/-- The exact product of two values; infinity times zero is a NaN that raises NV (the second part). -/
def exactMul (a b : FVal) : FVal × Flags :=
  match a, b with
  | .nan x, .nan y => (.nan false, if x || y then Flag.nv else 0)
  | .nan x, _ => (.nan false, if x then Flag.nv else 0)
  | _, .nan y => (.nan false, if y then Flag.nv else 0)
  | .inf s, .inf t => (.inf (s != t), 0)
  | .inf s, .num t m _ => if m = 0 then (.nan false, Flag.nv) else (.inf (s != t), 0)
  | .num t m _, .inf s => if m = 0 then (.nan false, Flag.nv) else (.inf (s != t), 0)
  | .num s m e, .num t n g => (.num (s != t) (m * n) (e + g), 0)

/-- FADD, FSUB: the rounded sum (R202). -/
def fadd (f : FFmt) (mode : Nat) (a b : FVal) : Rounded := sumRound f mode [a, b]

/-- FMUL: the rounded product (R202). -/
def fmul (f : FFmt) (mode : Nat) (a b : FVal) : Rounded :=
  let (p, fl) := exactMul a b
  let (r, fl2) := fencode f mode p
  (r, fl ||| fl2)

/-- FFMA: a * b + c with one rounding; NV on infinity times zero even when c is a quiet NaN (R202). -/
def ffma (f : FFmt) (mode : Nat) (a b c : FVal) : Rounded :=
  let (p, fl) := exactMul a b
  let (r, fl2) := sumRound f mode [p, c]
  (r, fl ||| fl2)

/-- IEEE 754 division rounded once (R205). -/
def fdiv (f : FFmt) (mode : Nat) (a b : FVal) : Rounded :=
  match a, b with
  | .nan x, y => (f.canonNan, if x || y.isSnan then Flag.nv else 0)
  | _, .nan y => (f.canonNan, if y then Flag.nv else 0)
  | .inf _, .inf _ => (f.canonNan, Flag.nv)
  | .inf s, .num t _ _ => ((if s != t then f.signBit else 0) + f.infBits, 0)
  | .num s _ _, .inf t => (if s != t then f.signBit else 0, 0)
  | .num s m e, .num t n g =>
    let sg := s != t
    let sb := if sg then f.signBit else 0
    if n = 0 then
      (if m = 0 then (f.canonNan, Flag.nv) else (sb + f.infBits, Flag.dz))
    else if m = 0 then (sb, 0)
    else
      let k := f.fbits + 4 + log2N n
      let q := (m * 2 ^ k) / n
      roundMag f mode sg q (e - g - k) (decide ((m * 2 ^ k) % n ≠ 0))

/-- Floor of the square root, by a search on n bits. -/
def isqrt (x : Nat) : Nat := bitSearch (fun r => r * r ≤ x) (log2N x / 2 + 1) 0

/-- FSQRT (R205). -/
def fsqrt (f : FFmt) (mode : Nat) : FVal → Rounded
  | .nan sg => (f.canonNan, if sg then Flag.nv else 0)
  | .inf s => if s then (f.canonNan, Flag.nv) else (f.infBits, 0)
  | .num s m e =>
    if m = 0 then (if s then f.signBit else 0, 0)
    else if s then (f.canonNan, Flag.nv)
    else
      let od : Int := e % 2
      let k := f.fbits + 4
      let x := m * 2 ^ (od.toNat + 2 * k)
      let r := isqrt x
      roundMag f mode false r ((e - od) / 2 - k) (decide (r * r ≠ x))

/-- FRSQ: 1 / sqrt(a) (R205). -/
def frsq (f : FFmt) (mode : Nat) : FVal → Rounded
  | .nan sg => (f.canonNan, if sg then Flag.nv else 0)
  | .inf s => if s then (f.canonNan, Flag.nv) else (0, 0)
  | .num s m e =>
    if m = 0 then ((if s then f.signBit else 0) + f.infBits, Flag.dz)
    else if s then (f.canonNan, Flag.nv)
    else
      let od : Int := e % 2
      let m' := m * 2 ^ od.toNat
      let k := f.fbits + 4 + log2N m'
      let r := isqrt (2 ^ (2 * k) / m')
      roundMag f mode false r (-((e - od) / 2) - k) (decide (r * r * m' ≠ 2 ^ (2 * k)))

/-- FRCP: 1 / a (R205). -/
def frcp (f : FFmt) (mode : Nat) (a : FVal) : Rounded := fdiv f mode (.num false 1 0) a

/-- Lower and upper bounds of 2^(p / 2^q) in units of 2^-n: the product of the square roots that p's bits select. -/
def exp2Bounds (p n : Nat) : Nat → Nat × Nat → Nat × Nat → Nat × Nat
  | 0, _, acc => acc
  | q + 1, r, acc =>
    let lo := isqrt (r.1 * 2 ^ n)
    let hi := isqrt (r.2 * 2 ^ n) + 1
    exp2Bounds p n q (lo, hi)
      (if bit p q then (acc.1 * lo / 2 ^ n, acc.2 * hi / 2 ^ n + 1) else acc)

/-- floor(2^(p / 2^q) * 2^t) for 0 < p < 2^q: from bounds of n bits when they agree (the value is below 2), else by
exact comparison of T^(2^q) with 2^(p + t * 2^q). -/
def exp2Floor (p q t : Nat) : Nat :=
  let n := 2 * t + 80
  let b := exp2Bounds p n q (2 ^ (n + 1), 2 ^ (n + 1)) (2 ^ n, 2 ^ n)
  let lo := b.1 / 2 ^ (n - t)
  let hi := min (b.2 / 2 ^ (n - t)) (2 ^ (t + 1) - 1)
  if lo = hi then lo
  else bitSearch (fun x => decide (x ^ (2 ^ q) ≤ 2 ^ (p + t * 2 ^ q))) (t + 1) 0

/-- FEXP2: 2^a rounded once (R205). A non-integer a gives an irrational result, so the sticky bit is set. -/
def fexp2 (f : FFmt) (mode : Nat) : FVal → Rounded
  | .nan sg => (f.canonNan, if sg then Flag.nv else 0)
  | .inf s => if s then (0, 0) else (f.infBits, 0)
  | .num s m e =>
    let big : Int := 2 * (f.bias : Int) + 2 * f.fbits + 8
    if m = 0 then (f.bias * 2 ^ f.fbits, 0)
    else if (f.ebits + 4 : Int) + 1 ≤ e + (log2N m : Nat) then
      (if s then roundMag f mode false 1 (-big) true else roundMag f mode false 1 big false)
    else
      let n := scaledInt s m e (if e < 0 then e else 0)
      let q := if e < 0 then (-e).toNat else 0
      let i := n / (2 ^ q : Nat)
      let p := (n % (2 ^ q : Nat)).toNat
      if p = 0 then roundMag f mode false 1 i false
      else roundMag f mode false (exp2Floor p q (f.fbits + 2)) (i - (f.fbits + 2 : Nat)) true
+++
TASK STATEMENT >>
Print, from the entries above, the line with "let r := isqrt (2 ^ (2 * k) / m')", the line with "else bitSearch (fun" and all lines between them, exactly and with nothing else.

EXERCISE RESPONSE >>
      let r := isqrt (2 ^ (2 * k) / m')
      roundMag f mode false r (-((e - od) / 2) - k) (decide (r * r * m' ≠ 2 ^ (2 * k)))

/-- FRCP: 1 / a (R205). -/
def frcp (f : FFmt) (mode : Nat) (a : FVal) : Rounded := fdiv f mode (.num false 1 0) a

/-- Lower and upper bounds of 2^(p / 2^q) in units of 2^-n: the product of the square roots that p's bits select. -/
def exp2Bounds (p n : Nat) : Nat → Nat × Nat → Nat × Nat → Nat × Nat
  | 0, _, acc => acc
  | q + 1, r, acc =>
    let lo := isqrt (r.1 * 2 ^ n)
    let hi := isqrt (r.2 * 2 ^ n) + 1
    exp2Bounds p n q (lo, hi)
      (if bit p q then (acc.1 * lo / 2 ^ n, acc.2 * hi / 2 ^ n + 1) else acc)

/-- floor(2^(p / 2^q) * 2^t) for 0 < p < 2^q: from bounds of n bits when they agree (the value is below 2), else by
exact comparison of T^(2^q) with 2^(p + t * 2^q). -/
def exp2Floor (p q t : Nat) : Nat :=
  let n := 2 * t + 80
  let b := exp2Bounds p n q (2 ^ (n + 1), 2 ^ (n + 1)) (2 ^ n, 2 ^ n)
  let lo := b.1 / 2 ^ (n - t)
  let hi := min (b.2 / 2 ^ (n - t)) (2 ^ (t + 1) - 1)
  if lo = hi then lo
  else bitSearch (fun x => decide (x ^ (2 ^ q) ≤ 2 ^ (p + t * 2 ^ q))) (t + 1) 0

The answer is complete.